Kriminalität bei adoptierten Jungen
Großes Aufsehen erregte eine Studie[1] an adoptierten Jungen aus Dänemark: waren weder der leibliche noch der Adoptivvater kriminellig auffällig, dann wurden nur 10,5 Prozent der adoptierten Jungen selbst kriminell auffällig. War nur der Adoptivvater kriminell, stieg die Quote bei den Jungen nur leicht auf 11,5 Prozent. War hingegen nur der leibliche Vater kriminell, stieg die Quote für die Jungen auf 22 Prozent. Und waren beide Väter kriminell auffällig, dann lag die Quote für kriminelle Auffälligkeit bei den adoptierten Jungen bei 36,2 Prozent[2]).
Statistischen Originaldaten
Originaldaten finden sich in einer Veröffentlichung aus dem Jahr 1977[1]. Insgesamt 14427 Adoptionen aus Dänemark in der Zeit von 1924 bis 1947 wurden dabei betrachtet. Die Daten (Straffenregister) wurden vom Psykologiks Institut von Kopenhagen erhoben und vom dänischen Justizministerium zur Verfügung gestellt. Zunächst nennen die Autoren der Studie einige Begleitfakten zu dem Datensatz.
- Die Anzahl von Adoptionen stieg in der Kriegszeit (1939 bis 1945) an.
- Es wurden mehr Mädchen als Jungen adoptiert.
- Als Indikator für Kriminalität wurde eine gerichtliche Verurteilung genutzt.
- Kinder jünger als 15 Jahre konnten in Dänemark damals nicht verurteilt werden.
- Betrachtete Straftaten waren: Eigentumsdelikte, Gewalt und sexuelle Übergriffe.
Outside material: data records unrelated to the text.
-- ==== Sys2Proof/Machine/Wire.lean ====
section
/-! DEFINITION. Orbits as sets of cores, the schedule counter and the stall wire (12 R269, R270; 14 R299, R314, R315). -/

namespace Sys2Proof.Machine

/-- The value of a counter in a cycle. -/
def Counter.value (c : Counter) (now : Nat) : Nat := if c.run then c.base + (now - c.since) else c.base
def Counter.hold (c : Counter) (now : Nat) : Counter := ⟨c.value now, now, false⟩
def Counter.resume (c : Counter) (now : Nat) : Counter := ⟨c.value now, now, true⟩
/-- From `now` on the counter counts from `v`. -/
def Counter.from_ (v now : Nat) : Counter := ⟨v, now, true⟩

/-- SC (14 R314). -/
def State.sc (s : State) (core : Nat) : Nat := (s.core core).sc.value s.now
/-- WDCNT (16 R351). -/
def State.wdcnt (s : State) (core : Nat) : Nat := (s.core core).wd.value s.now

/-! A target: the layout of ORBITSET and TGT (14 R299). -/

def tgtOrb (t : Nat) : Bool := bitOf t 20
/-- The cores of a target in ascending number. -/
def tgtCores (t : Nat) : List Nat :=
  (List.range 1024).filter (fun n =>
    let x := tileX (tileOf n)
    let y := tileY (tileOf n)
    bitOf (field t 16 4) (n % 4) && field t 0 4 ≤ x && x ≤ field t 0 4 + field t 8 4
      && field t 4 4 ≤ y && y ≤ field t 4 4 + field t 12 4)

/-- ORBITSET (14 R299). -/
def Core.orbitset (c : Core) : Nat := (c.sysReg 0x63).toNat
def Core.aligned (c : Core) : Bool := bitOf c.orbitset 21
def Core.setAligned (c : Core) (b : Bool) : Core :=
  c.setSys 0x63 (BitVec.ofNat 64 (c.orbitset % 2 ^ 21 + b2n b * 2 ^ 21))
/-- The members of a core's aligned orbit; only the aligned have a wire (12 R269, 14 R315). -/
def State.orbit (s : State) (core : Nat) : List Nat :=
  if (s.core core).aligned then tgtCores (s.core core).orbitset else []

/-- WDCNT counts while the core has a context that is not saved, but not while its orbit is stopped by raises of other members
alone (16 R351). -/
def Core.wdRule (c : Core) (now : Nat) : Core :=
  let context := match c.mode with | .loading | .running | .trapped | .saving | .held => true | _ => false
  let runs := context && !(c.stopped && c.raises = 0)
  if runs = c.wd.run then c else { c with wd := if runs then c.wd.resume now else c.wd.hold now }

/-- No further engine command of the core starts: its orbit is stopped, or its context is being saved (12 R270; 09 R191; 11 R258). -/
def Core.engineHold (c : Core) : Bool := c.stopped || c.mode == .saving || c.mode == .restored

/-- The wire of an orbit is raised while any member's raise is outstanding. -/
def State.wireUp (s : State) (ms : List Nat) : Bool := ms.any (fun n => (s.core n).raises ≠ 0)

/-- A member raises the wire: every member stops 16 cycles later (12 R269). -/
def State.raise (s : State) (core : Nat) : State :=
  let ms := s.orbit core
  let up := s.wireUp ms
  let s := if ms = [] then s else s.modCore core (fun c => ({ c with raises := c.raises + 1 } : Core).wdRule s.now)
  if up then s else ms.foldl (fun s n => s.after 16 (.orbitStop n)) s

/-- A raise ends: when none is left, every member resumes 16 cycles later, and no sooner than the cycle after its stop. -/
def State.lower (s : State) (core : Nat) : State :=
  let c := s.core core
  if c.raises = 0 then s else
  let s := s.setCore core (({ c with raises := c.raises - 1 } : Core).wdRule s.now)
  let ms := s.orbit core
  if s.wireUp ms then s
  else ms.foldl (fun s n =>
    let stopsNow := s.agenda.any (fun e => e.1 == 2 * (s.now + 16) && e.2 == .orbitStop n)
    s.after (if stopsNow then 17 else 16) (.orbitResume n)) s

end Sys2Proof.Machine
end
Die folgenden Zahlen geben einen Überblick darüber, welche Anteile der Personengruppen straffällig wurden beziehunsweise straffrei blieben:
Adoptierte Jungen
- Grundgesamtheit: 6129 Jungen
- Anteil ohne Straftaten: 0,841
- Anteil mit genau einer Straftat: 0,088
- Anteil mit genau zwei Straftaten: 0,029
- Anteil mit mehr als zwei Straftaten: 0,040
Adoptierte Mädchen
- Grundgesamtheit: 7065 Mädchen
- Anteil ohne Straftaten: 0,972
- Anteil mit genau einer Straftat: 0,020
- Anteil mit genau zwei Straftaten: 0,005
- Anteil mit mehr als zwei Straftaten: 0,003
Adoptierender Vater
- Grundgesamtheit: 13918 Väter
- Anteil ohne Straftaten: 0,938
- Anteil mit genau einer Straftat: 0,046
- Anteil mit genau zwei Straftaten: 0,008
- Anteil mit mehr als zwei Straftaten: 0,008
Adoptierende Mutter
- Grundgesamtheit: 14267 Mütter
- Anteil ohne Straftaten: 0,981
- Anteil mit genau einer Straftat: 0,015
- Anteil mit genau zwei Straftaten: 0,002
- Anteil mit mehr als zwei Straftaten: 0,002
Biologische Väter
- Grundgesamtheit: 10604 Väter
- Anteil ohne Straftaten: 0,714
- Anteil mit genau einer Straftat: 0,129
- Anteil mit genau zwei Straftaten: 0,056
- Anteil mit mehr als zwei Straftaten: 0,102
Biologische Mütter
- Grundgesamtheit: 12300 Mütter
- Anteil ohne Straftaten: 0,911
- Anteil mit genau einer Straftat: 0,064
- Anteil mit genau zwei Straftaten: 0,012
- Anteil mit mehr als zwei Straftaten: 0,013
Die Daten als statistische Abhängigkeit
Interessant ist die Aufbereitung der Daten im Bezug darauf, wie die Verurteilung adoptierter Kinder statistisch von Verurteilungen ihrer biologischen und ihrer adoptierenden Eltern abhängt:
- Biologische Eltern (ja) und Adoptiveltern (ja): 24,5 % der Kinder werden verurteilt
- Biologische Eltern (ja) und Adoptiveltern (nein): 20,0 % der Kinder werden verurteilt
- Biologische Eltern (nein) und Adoptiveltern (ja): 14,7 % der Kinder werden verurteilt
- Biologische Eltern (nein) und Adoptiveltern (nein): 13,5 % der Kinder werden verurteilt
Fußnoten
- [1] Sarnoff A. Mednick, William F. Gabrielli, Barry Hutchings: Criminality Adoptees and their Adoptive and Biological Parents: A Pilot Study. In: Biosocial Bases of Criminal Behavior. 1977. Seiten 127 bis 141.
- [2] Günther Kaiser: Kriminologie: ein Lehrbuch. Verlagsgruppe Hüthig-Jehle-Rehm. 1996. ISBN: 978-3811460966. Dort im Kapitel: Biosoziale Grundlagen, Seite 475.